There are limited treatment options for AV block in utero and early delivery is indicated with evidence of fetal distress. There are reports of steroids and intravenous immunoglobulin being beneficial in these cases, however data remains mixed. Studies that involved the use of hydroxychloroquine 400 mg daily starting between the 6 and 10 weeks of gestation have shown a decreased risk of developing neonatal cardiac lupus, especially in women with a previous history of an affected infant. Postnatal management involves the use of cardiac pacing; however, the insertion of a pacemaker is limited by the infant weight and gestational age. The concurrent development of hydrops significantly raises the mortality.
Fetal AV heart block is often seen if the mother has higher auto-antibodies titers, however enough overlap exists between affected and unaffected cases that a high titer alone is not indicative of heart involvement. There are some reports of discordant expression of cardiac SLE in neonates in dizygotic twin pregnancies suggesting the possibility of different interaction between fetal and in utero environmental factors [7–11].

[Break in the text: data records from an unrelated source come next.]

-- ==== Sys2Proof/Tests/Slice0.lean ====
section
/-! SUPPORT. Tests of the model on fixed values: refused words, words written out from the encoding tables, and for the statements with
hypotheses a state that meets them. Expected results are the spec's figures, or worked out by hand from its tables. -/

namespace Sys2Proof.Tests

open Sys2Proof Sys2Proof.Machine Sys2Proof.Safety

-- one theorem at a time: each is evaluated by the kernel, and many at once take a thread each
set_option Elab.async false

/-! ### Words that the checks refuse -/

/-- Fields of a plain word: TYP N32, A, B and C tokens, no predicate, OUT one to operand A of slot 5. -/
def f0 : Fields :=
  { typ := .n32, md := 0, a := .tok, b := .tok, c := .tok, prd := .always, out := .one, imm := 0, t1 := .elem 0 .a, t0 := .elem 5 .a }

theorem test_wellFormed_accepts : WellFormed.wellFormed (.add f0) = true := by decide

/-- LDT stands on the stream and vector engines (Table 2.13), MMA on the matrix engine. -/
theorem test_flaw_engine : WellFormed.wordFlaw 2 (.ldt { f0 with typ := .x, c := .tok, imm := 0x90 }) = some .opcEngine := by decide
/-- ADD takes no floating type (R112). -/
theorem test_flaw_typ : WellFormed.wordFlaw 0 (.add { f0 with typ := .fp32 }) = some .typ := by decide
/-- MOV defines no MOD bit. -/
theorem test_flaw_mod : WellFormed.wordFlaw 0 (.mov { f0 with md := 1 }) = some .mod := by decide
/-- ADD takes no operand C, whose source must then be 0b00 (R46). -/
theorem test_flaw_src : WellFormed.wordFlaw 0 (.add { f0 with c := .k1 }) = some .src := by decide
/-- MOV has an output (R236). -/
theorem test_flaw_out : WellFormed.wordFlaw 0 (.mov { f0 with out := .none, t0 := .elem 0 .a }) = some .prdOut := by decide
/-- PRD 0b11 is reserved (Table 2.9). -/
theorem test_flaw_prd : WellFormed.wordFlaw 0 (.mov { f0 with prd := .rsv }) = some .prdOut := by decide
/-- IMM16 is zero without IMB (R111). -/
theorem test_flaw_reserved : WellFormed.wordFlaw 0 (.add { f0 with imm := 1 }) = some .reservedBits := by decide
/-- An unused T1 is zero (R47). -/
theorem test_flaw_t1 : WellFormed.wordFlaw 0 (.mov { f0 with t1 := .elem 1 .a }) = some .reservedBits := by decide
/-- There is no port 7 (R48). -/
theorem test_flaw_target : WellFormed.wordFlaw 0 (.mov { f0 with t0 := .port 7 0 0 }) = some .target := by decide
/-- EMITC emits no SNAP (R53). -/
theorem test_flaw_ctrl : WellFormed.wordFlaw 0 (.emitc { f0 with typ := .x, imm := 8 }) = some .ctrlConst := by decide
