/-- Phase of the NCO at bin sample `jb`: (F × jb) mod 2^32 (R146). -/
def ncoPhase (f : Int) (jb : Nat) : Nat := (f * jb % 4294967296).toNat

/-- Entry `p` of cos_table and of sin_table: round (32,767 × cos (2 π p / 16,384)) (R146). -/
def ncoTable (p : Nat) : Int × Int :=
  let c := cosSin ((p : Int) * 67108864)
  (roundI (32767 * c.1) unit60, roundI (32767 * c.2) unit60)

/-- The mixer at bin sample `jb` (R146). -/
def mixer (f : Int) (jb : Nat) (b : BinSample) : Satted :=
  let t := ncoTable (ncoPhase f jb / 262144)
  let i (x y : U16) : Int := Int.fdiv (x.toInt * t.1 + y.toInt * t.2 + 16384) 32768
  let q (x y : U16) : Int := Int.fdiv (y.toInt * t.1 - x.toInt * t.2 + 16384) 32768
  Quad.sat 24 { ai := i b.ai b.aq, aq := q b.ai b.aq, bi := i b.bi b.bq, bq := q b.bi b.bq }

/-! ### Half-band stages (R147 to R149, R154) -/

/-- Taps of a filter recipe; 6 is the intermediate design (R148). -/
def tapsOf : Nat → Nat
  | 0 => 47 | 1 => 39 | 2 => 31 | 3 => 23 | 4 => 15 | 5 => 47 | _ => 19

/-- Coefficient h[i] of a recipe, `i` up to 23: padded with zeros to 47 taps, the centre tap 16,384 (R147, R148; log 27). -/
def tap (r i : Nat) : Int := if i == 23 then 16384 else if i < (47 - tapsOf r) / 2 then 0 else (Config.coefficient r i).toInt

/-- The 47 coefficients of a recipe, symmetric about h[23] (R148). -/
def recipe (r : Nat) : List Int := (List.range 47).map fun i => tap r (if i ≤ 23 then i else 46 - i)

/-- The recipe in the bank that BANK_SEL selects. The set in force over a stroke is what the banks were loaded with at its first
catch, so that a changed recipe or BANK_SEL acts from the first output sample on (R149, R154). -/
def bankRecipe (set : List Host.Cell) (i : Nat) : Nat := bitsOf (laneNat set i 3 1) (if laneBankB set i then 4 else 0) 4

/-- Shift SHs of stage `s`, from 1 (R154). -/
def stageShift (set : List Host.Cell) (i s : Nat) : Nat := bitsOf (laneShifts set i) (3 * (s - 1)) 3

/-- Stages 1 to k of a lane: their recipe and their shift (R147, R148). -/
def laneStages (set : List Host.Cell) (i : Nat) : List (Nat × Nat) :=
  (List.range (laneK set i)).map fun s => (if s + 1 == laneK set i then bankRecipe set i else 6, stageShift set i (s + 1))

/-- A sample enters a delay line, which holds 47 with it; a line that holds zeros only is kept empty. -/
def pushLine (x : Quad) (l : List Quad) : List Quad := if l.isEmpty && x == Quad.zero then [] else (x :: l).take 47

/-- The sum of a stage over its delay line, newest sample first (R147). -/
def firSum : List Int → List Quad → Quad
  | h :: hs, x :: xs => (x.scale h).add (firSum hs xs)
  | _, _ => Quad.zero

/-- Output of a stage with shift `sh`: round half up, 24 bits (R147). -/
def stageOut (r sh : Nat) (line : List Quad) : Satted :=
  let d : Int := ((2 ^ (14 + sh) : Nat) : Int)
  ((firSum (recipe r) line).map fun a => Int.fdiv (a + d / 2) d).sat 24

/-- What a sample makes of the stages: their delay lines, the output if one is due, and what saturated. -/
structure Cascade where
  lines : List (List Quad)
  out   : Option Quad
  a     : Bool
  b     : Bool
  deriving DecidableEq, Repr

/-- Sample `j` of the input of the first stage passes the stages, each of which answers every second sample (R147). -/
def cascade : (stages : List (Nat × Nat)) → (j : Nat) → (lines : List (List Quad)) → (x : Quad) → Cascade
  | [], _, lines, x => { lines := lines, out := some x, a := false, b := false }
  | (r, sh) :: rest, j, lines, x =>
    let line := pushLine x (lines.headD [])
    if j % 2 == 1 then { lines := line :: lines.drop 1, out := none, a := false, b := false }
    else
      let y := if line.isEmpty then { x := Quad.zero, a := false, b := false } else stageOut r sh line
      let c := cascade rest (j / 2) (lines.drop 1) y.x
      { c with lines := line :: c.lines, a := c.a || y.a, b := c.b || y.b }

/-! ### Preamble watch (R161 to R163) -/

/-- PRE_PAT of a profile: two up and two down (R184). -/
def profPat2 (set : List Host.Cell) (p : Nat) : Bool := bitOf (profNat set p 23 1) 0

/-- Sign of pattern symbol `q` (R162, R178). -/
def patSign (two : Bool) (q : Int) : Int := if (if two then q / 2 else q) % 2 == 0 then 1 else -1

/-- t[i] of the watch: the sign of the pattern symbol floor (i / sps) counted back (R162). -/
def watchSigns (set : List Host.Cell) (i : Nat) : List Int :=
  let p := laneProf set i
  (List.range (laneN set i)).map fun n => patSign (profPat2 set p) ((n * laneP set i * profRate set p / 38400000 : Nat) : Int)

Our case is unique since Twin A’s demise along with the resultant heart rate decelerations in Twin B caused the mother to go into preterm labor which ultimately resulted in delivery. Moreover, there was discordant expression as only one twin was affected by heart block. This in turn raises the possibility of specific fetal factors potentially modulating the effect of maternal antibodies on the fetal conduction system. Additional research is needed to further elucidate the nature of the complex interaction between the fetus and maternal autoimmune diseases.
Funding
This research did not receive any specific grant from funding agencies in the public, commercial, or not-for-profit sectors.
Declaration of interest
The authors report no conflict of interest.
Consent
Consent was obtained from parents prior to submission of this manuscript.